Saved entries
»»
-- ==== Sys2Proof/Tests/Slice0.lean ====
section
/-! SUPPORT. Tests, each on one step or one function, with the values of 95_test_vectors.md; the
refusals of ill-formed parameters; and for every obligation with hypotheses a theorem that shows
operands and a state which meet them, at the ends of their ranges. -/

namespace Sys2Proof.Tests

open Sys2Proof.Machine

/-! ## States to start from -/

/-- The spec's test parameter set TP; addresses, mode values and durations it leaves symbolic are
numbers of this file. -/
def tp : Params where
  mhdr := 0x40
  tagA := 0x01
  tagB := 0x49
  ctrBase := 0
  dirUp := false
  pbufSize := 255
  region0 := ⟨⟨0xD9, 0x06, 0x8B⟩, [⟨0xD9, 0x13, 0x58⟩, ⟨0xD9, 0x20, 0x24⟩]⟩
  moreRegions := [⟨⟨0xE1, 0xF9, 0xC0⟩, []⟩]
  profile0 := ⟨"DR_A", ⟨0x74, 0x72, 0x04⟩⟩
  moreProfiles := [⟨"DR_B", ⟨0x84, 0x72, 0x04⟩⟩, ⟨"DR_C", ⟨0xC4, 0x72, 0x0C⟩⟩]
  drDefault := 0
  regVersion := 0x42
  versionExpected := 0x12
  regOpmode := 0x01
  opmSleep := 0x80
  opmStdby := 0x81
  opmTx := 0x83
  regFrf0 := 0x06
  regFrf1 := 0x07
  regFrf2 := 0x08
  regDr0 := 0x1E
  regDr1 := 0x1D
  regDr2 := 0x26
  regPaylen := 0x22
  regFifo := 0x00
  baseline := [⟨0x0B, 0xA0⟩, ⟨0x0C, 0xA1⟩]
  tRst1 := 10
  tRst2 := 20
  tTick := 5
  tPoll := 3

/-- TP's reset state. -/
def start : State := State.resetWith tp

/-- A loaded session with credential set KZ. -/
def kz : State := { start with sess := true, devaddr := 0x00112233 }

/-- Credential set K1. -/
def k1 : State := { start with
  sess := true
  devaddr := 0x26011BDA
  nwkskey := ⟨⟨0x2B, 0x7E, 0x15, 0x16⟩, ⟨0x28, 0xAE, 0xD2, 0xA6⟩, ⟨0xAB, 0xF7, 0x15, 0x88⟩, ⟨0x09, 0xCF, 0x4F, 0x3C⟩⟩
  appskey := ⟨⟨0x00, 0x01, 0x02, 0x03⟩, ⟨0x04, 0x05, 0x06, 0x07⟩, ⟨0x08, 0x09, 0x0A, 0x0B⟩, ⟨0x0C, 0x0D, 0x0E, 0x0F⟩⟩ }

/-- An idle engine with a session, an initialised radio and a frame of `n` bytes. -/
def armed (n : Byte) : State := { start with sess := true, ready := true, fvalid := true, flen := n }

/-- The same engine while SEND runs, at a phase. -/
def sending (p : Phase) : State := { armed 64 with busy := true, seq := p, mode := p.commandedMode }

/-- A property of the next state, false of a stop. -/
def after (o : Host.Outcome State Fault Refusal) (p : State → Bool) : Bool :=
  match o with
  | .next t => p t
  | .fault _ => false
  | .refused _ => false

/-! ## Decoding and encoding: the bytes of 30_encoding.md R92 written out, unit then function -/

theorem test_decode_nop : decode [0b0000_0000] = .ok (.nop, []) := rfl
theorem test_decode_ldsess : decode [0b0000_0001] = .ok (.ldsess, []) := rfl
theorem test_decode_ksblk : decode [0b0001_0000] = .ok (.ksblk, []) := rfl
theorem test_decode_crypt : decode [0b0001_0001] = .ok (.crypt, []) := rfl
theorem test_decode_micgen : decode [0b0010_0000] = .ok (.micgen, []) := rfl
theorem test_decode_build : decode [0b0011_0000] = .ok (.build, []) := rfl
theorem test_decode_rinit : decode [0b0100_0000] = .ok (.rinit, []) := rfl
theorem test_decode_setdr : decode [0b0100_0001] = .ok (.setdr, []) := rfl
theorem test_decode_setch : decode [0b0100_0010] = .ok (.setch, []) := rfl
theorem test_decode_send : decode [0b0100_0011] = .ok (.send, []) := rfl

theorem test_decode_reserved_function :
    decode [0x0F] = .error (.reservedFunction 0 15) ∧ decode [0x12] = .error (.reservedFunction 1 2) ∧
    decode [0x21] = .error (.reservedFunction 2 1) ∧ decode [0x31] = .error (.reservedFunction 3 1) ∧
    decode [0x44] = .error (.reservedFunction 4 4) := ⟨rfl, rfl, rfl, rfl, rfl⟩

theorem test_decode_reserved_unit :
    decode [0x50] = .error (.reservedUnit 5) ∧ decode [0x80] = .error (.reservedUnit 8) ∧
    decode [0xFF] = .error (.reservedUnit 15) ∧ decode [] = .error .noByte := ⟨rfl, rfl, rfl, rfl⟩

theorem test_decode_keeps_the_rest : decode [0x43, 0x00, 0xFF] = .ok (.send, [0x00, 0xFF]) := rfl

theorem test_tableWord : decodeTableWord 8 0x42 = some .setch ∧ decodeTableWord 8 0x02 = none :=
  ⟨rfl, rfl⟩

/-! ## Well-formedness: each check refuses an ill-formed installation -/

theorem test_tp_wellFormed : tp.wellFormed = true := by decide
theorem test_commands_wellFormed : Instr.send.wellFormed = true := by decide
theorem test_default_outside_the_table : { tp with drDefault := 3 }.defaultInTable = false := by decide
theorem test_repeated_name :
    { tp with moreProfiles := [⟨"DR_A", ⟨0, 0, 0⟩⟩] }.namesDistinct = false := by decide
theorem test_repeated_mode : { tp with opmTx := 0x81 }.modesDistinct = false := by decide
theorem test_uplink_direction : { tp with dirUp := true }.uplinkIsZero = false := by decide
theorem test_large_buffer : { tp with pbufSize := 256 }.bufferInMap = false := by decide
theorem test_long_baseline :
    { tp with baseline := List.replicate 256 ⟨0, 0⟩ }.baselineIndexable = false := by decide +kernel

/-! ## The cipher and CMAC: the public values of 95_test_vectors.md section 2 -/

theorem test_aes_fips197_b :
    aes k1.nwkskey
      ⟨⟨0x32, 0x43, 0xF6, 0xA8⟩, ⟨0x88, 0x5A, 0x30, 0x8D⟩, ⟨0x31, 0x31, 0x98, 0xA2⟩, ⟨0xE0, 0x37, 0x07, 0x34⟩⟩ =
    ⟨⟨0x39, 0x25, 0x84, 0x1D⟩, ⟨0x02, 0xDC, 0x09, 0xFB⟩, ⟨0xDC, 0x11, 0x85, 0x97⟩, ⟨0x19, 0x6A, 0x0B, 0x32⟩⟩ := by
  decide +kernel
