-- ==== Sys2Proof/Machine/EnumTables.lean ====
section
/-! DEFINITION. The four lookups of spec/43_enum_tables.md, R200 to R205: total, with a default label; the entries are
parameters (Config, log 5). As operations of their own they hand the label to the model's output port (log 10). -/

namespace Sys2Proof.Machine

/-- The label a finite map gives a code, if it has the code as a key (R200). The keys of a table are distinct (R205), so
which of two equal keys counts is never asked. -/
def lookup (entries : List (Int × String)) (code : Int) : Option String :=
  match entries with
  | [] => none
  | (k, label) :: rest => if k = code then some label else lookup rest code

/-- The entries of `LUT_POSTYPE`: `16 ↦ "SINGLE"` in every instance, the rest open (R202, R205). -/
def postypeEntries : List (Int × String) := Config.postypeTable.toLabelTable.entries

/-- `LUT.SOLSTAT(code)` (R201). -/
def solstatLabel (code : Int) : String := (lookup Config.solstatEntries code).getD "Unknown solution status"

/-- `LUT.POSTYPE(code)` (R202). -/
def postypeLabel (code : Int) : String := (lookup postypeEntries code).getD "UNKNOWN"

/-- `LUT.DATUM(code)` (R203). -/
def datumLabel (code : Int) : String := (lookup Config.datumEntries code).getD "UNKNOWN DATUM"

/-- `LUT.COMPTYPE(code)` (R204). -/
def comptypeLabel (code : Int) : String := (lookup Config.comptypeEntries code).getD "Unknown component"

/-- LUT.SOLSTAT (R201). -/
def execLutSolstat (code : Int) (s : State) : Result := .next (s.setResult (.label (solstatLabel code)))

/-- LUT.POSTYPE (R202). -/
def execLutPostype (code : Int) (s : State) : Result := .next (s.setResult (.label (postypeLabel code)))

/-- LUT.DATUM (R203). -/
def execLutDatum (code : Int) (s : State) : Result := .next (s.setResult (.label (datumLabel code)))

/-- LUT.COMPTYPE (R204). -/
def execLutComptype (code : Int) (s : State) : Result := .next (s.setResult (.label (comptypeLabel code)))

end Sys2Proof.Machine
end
««
● **Exercise prompt**
In the records above, find the line with "theorem test_decode_keeps_the_rest : decode"; write out exactly that line and each one after it, stopping after the line with "the entries are".

● **Exercise output**
theorem test_decode_keeps_the_rest : decode [0x43, 0x00, 0xFF] = .ok (.send, [0x00, 0xFF]) := rfl

theorem test_tableWord : decodeTableWord 8 0x42 = some .setch ∧ decodeTableWord 8 0x02 = none :=
  ⟨rfl, rfl⟩

/-! ## Well-formedness: each check refuses an ill-formed installation -/

theorem test_tp_wellFormed : tp.wellFormed = true := by decide
theorem test_commands_wellFormed : Instr.send.wellFormed = true := by decide
theorem test_default_outside_the_table : { tp with drDefault := 3 }.defaultInTable = false := by decide
theorem test_repeated_name :
    { tp with moreProfiles := [⟨"DR_A", ⟨0, 0, 0⟩⟩] }.namesDistinct = false := by decide
theorem test_repeated_mode : { tp with opmTx := 0x81 }.modesDistinct = false := by decide
theorem test_uplink_direction : { tp with dirUp := true }.uplinkIsZero = false := by decide
theorem test_large_buffer : { tp with pbufSize := 256 }.bufferInMap = false := by decide
theorem test_long_baseline :
    { tp with baseline := List.replicate 256 ⟨0, 0⟩ }.baselineIndexable = false := by decide +kernel

/-! ## The cipher and CMAC: the public values of 95_test_vectors.md section 2 -/

theorem test_aes_fips197_b :
    aes k1.nwkskey
      ⟨⟨0x32, 0x43, 0xF6, 0xA8⟩, ⟨0x88, 0x5A, 0x30, 0x8D⟩, ⟨0x31, 0x31, 0x98, 0xA2⟩, ⟨0xE0, 0x37, 0x07, 0x34⟩⟩ =
    ⟨⟨0x39, 0x25, 0x84, 0x1D⟩, ⟨0x02, 0xDC, 0x09, 0xFB⟩, ⟨0xDC, 0x11, 0x85, 0x97⟩, ⟨0x19, 0x6A, 0x0B, 0x32⟩⟩ := by
  decide +kernel
-- ==== Sys2Proof/Machine/EnumTables.lean ====
section
/-! DEFINITION. The four lookups of spec/43_enum_tables.md, R200 to R205: total, with a default label; the entries are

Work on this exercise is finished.